**** Provided records

/-- One destination access. -/
def Dev.mvWrite (d : Dev) (n : Nat) (x : MvDesc) : Dev :=
  let a := sideAddr (mdDst x.bytes) (mdDstW x.bytes) x.writeAt
  let k := x.writeLen
  let bs := x.out.take k
  match if d.mvRow a ≠ d.mvRow (mdDst x.bytes) then some (mvSRCADDR + 1) else d.mvErr n true a with
  | some e => d.mvRefuse n x a e
  | none =>
    if d.caddy.wiping ∧ rangeOf a = .caddy then d
    else match d.reach (moverDom (n / 2)) a with
      | (.fenced, d) => d.mvFail n x 9
      | (.asleep, d) => d
      | (.ok, d) =>
        let c := 8 * n + (d.mover n).chan
        let done := fun (d : Dev) (x : MvDesc) =>
          let d := (d.countMover n true a k).wideAdd (mvPage c) (mvOff c 0x18) k
          d.setMover n { d.mover n with cur := some { x with out := x.out.drop k, wpos := x.wpos + k }.nextBlk }
        match rangeOf a with
        | .hostwin =>
          match d.hostXlate true a with
          | .ok hpa => done (d.hostPoke hpa bs) { x with hostWrote := some ((a + k - 1) / 4 * 4) }
          | .error _ => d
        | _ =>
          let r := d.memWrite a bs
          if r.1 then (r.2.countMover n true a k).mvFail n x 8 else done r.2 x

/-- The read of the last dword written that acknowledges every host window write before it (R269). -/
def Dev.mvFlush (d : Dev) (n : Nat) (x : MvDesc) (w : Nat) : Dev :=
  if d.hostOpen then
    (d.countAccess (agentTag (0x60 + n)) (moverDom (n / 2)) false w 4).setMover n
      { d.mover n with cur := some { x with hostReq := some (w, 4), flushTo := some x.wpos } }
  else d.mvFail n x 6

/-- A STREAM descriptor with a notice at half count that has still to be raised, half its bytes being written (R270). -/
def MvDesc.atHalf (x : MvDesc) : Bool :=
  x.err = 0 && mdStream x.bytes && mdNotice x.bytes && !x.half && decide (mdCount x.bytes / 2 ≤ x.wpos) &&
    !(x.ovlp && x.down && x.wpos < mdCount x.bytes)

/-- Bytes written, and acknowledged with ORD (R270). -/
def MvDesc.settled (x : MvDesc) : Nat := if mdOrd x.bytes && x.hostWrote.isSome then x.acked else x.wpos

/-- Host window writes must be acknowledged before the next beat: those of a block of an overlapped transfer, before the next
block is read (R274), and with ORD those of the first half, for its notice (R270). -/
def MvDesc.wantsAck (x : MvDesc) : Option Nat :=
  if x.wpos ≤ x.acked then none
  else if (x.ovlp && x.raw.isEmpty && x.out.isEmpty) || (x.atHalf && decide (x.settled < mdCount x.bytes / 2)) then x.hostWrote
  else none

/-- One beat of the descriptor in progress. -/
def Dev.mvBeat (d : Dev) (n : Nat) : Dev :=
  match (d.mover n).cur with
  | none => d
  | some x =>
    let cnt := mdCount x.bytes
    if x.err ≠ 0 ∨ cnt ≤ x.wpos ∨ x.hostReq.isSome then d
    else match x.wantsAck with
      | some w => d.mvFlush n x w
      | none =>
        if !x.out.isEmpty ∧ (x.ovlp ∨ x.rpos = cnt ∨ x.writeLen ≤ x.out.length) then d.mvWrite n x else d.mvRead n x

/-- Beats of a mover (HUB_RESPONSE). -/
def Dev.mvBeats (d : Dev) (n : Nat) : Nat → Dev
  | 0 => d
  | k + 1 => if d.gate (moverDom (n / 2)) = .ok then (d.mvBeat n).mvBeats n k else d

/-- The host answers a read of a mover (R269). -/
def Dev.mvHost (d : Dev) (n : Nat) (r : HostReply) : Dev :=
  match (d.mover n).cur with
  | none => d
  | some x =>
    match x.hostReq with
    | none => d
    | some (a, _) =>
      let y := { x with hostReq := none, flushTo := none }
      match r.status with
      | .ok =>
        d.setMover n { d.mover n with cur := some (match x.flushTo with
          | some k => { y with acked := k }
          | none => { y with hostGot := some (a, r.data) }) }
      | .poisoned => d.mvFail n y 8
      | _ => d.mvFail n y 7

/-! ### Completion (R259, R268–R271, R275) -/

/-- Event of the channel that mover `n` runs. -/
def Dev.mvEvent (d : Dev) (n : Nat) : Nat := 384 + 8 * n + (d.mover n).chan

/-- The half notice of a STREAM descriptor is due (R270). -/
def MvDesc.halfDue (x : MvDesc) : Bool := x.atHalf && decide (mdCount x.bytes / 2 ≤ x.settled)

/-- MOVER_HALF_NOTICE (R270). -/
def Dev.mvHalf (d : Dev) (n : Nat) : Dev :=
  match (d.mover n).cur with
  | none => d
  | some x =>
    if x.halfDue then (d.setMover n { d.mover n with cur := some { x with half := true } }).raiseEvent (d.mvEvent n) else d

/-- The descriptor as it is handed back (R259). -/
def mdBack (x : MvDesc) (braked : Bool) : List Byte :=
  let st := fput 31 1 (b2n (x.err = 0)) + fput 30 1 (b2n x.ovlp) + fput 29 1 (b2n braked) + fput 16 8 x.err
  leBytes 4 (withBit (mdCtrl x.bytes) 31 false).toNat ++ (x.bytes.drop 4).take 20 ++ leBytes 4 st ++
    leBytes 4 (if x.err = 0 ∧ mdCrc x.bytes then x.crc ^^^ 0xFFFFFFFF else 0)

/-- The read that acknowledges host window writes must still complete (R269). -/
def MvDesc.needsFlush (x : MvDesc) : Bool := x.err = 0 && mdOrd x.bytes && x.hostWrote.isSome && decide (x.acked < x.wpos)

/-- The descriptor in progress is handed back, and the run goes on or ends (R259, R262, R268–R271, R275). -/
def Dev.mvHandBack (d : Dev) (n : Nat) (x : MvDesc) : Dev :=
  let v := d.mover n
  let k := 8 * n + v.chan
  let d := d.mvHalf n
  let braked := d.mvBrake k || !d.mvEn k
  let a := d.mvBase k + 32 * (d.mchan k).head
  let d := ((d.memWrite a (mdBack x braked)).2).countMover n true a 32
  let c := d.mchan k
  let c := { c with head := (c.head + 1) % d.mvSize k
                    crc := if x.err = 0 ∧ mdCrc x.bytes then x.crc else c.crc
                    resid := if x.err = 0 then c.resid else w32 (mdCount x.bytes - x.wpos) }
  let d := d.setMchan k c
  let m := n % 2
  let p := pgWDM + n / 2
  let d := if x.err = 0 then d.bump p (0x048 + 4 * m) 1 0x058 m else d.bump p (0x050 + 4 * m) 1 0x058 (2 + m)
  let d := if x.err ≠ 0 ∨ mdNotice x.bytes then d.raiseEvent (d.mvEvent n) else d
  let d := d.setMover n { d.mover n with cur := none }
  match d.mvBoundary n (mdLast x.bytes) (x.err ≠ 0) braked with
  | some st => d.mvRunEnd n st
  | none => d

/-- MOVER_DESCRIPTOR_COMPLETE (R259, R269). -/
def Dev.mvComplete (d : Dev) (n : Nat) : Dev :=
  match (d.mover n).cur with
  | none => d
  | some x =>
    let k := 8 * n + (d.mover n).chan
    let a := d.mvBase k + 32 * (d.mchan k).head
    if x.hostReq.isSome ∨ (x.err = 0 ∧ x.wpos < mdCount x.bytes) ∨ d.gate (moverDom (n / 2)) ≠ .ok then d
    else if x.needsFlush then d.mvFlush n x (x.hostWrote.getD 0)
    else match d.reach (moverDom (n / 2)) a with
      | (.ok, d) => d.mvHandBack n x
      | (.asleep, d) => d
      | (.fenced, d) => d.mvRunEnd n .error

********

> _Work instruction_
Copy from the entries only those lines that hold the word "mvBeats".

> _Answer below_
def Dev.mvBeats (d : Dev) (n : Nat) : Nat → Dev
  | k + 1 => if d.gate (moverDom (n / 2)) = .ok then (d.mvBeat n).mvBeats n k else d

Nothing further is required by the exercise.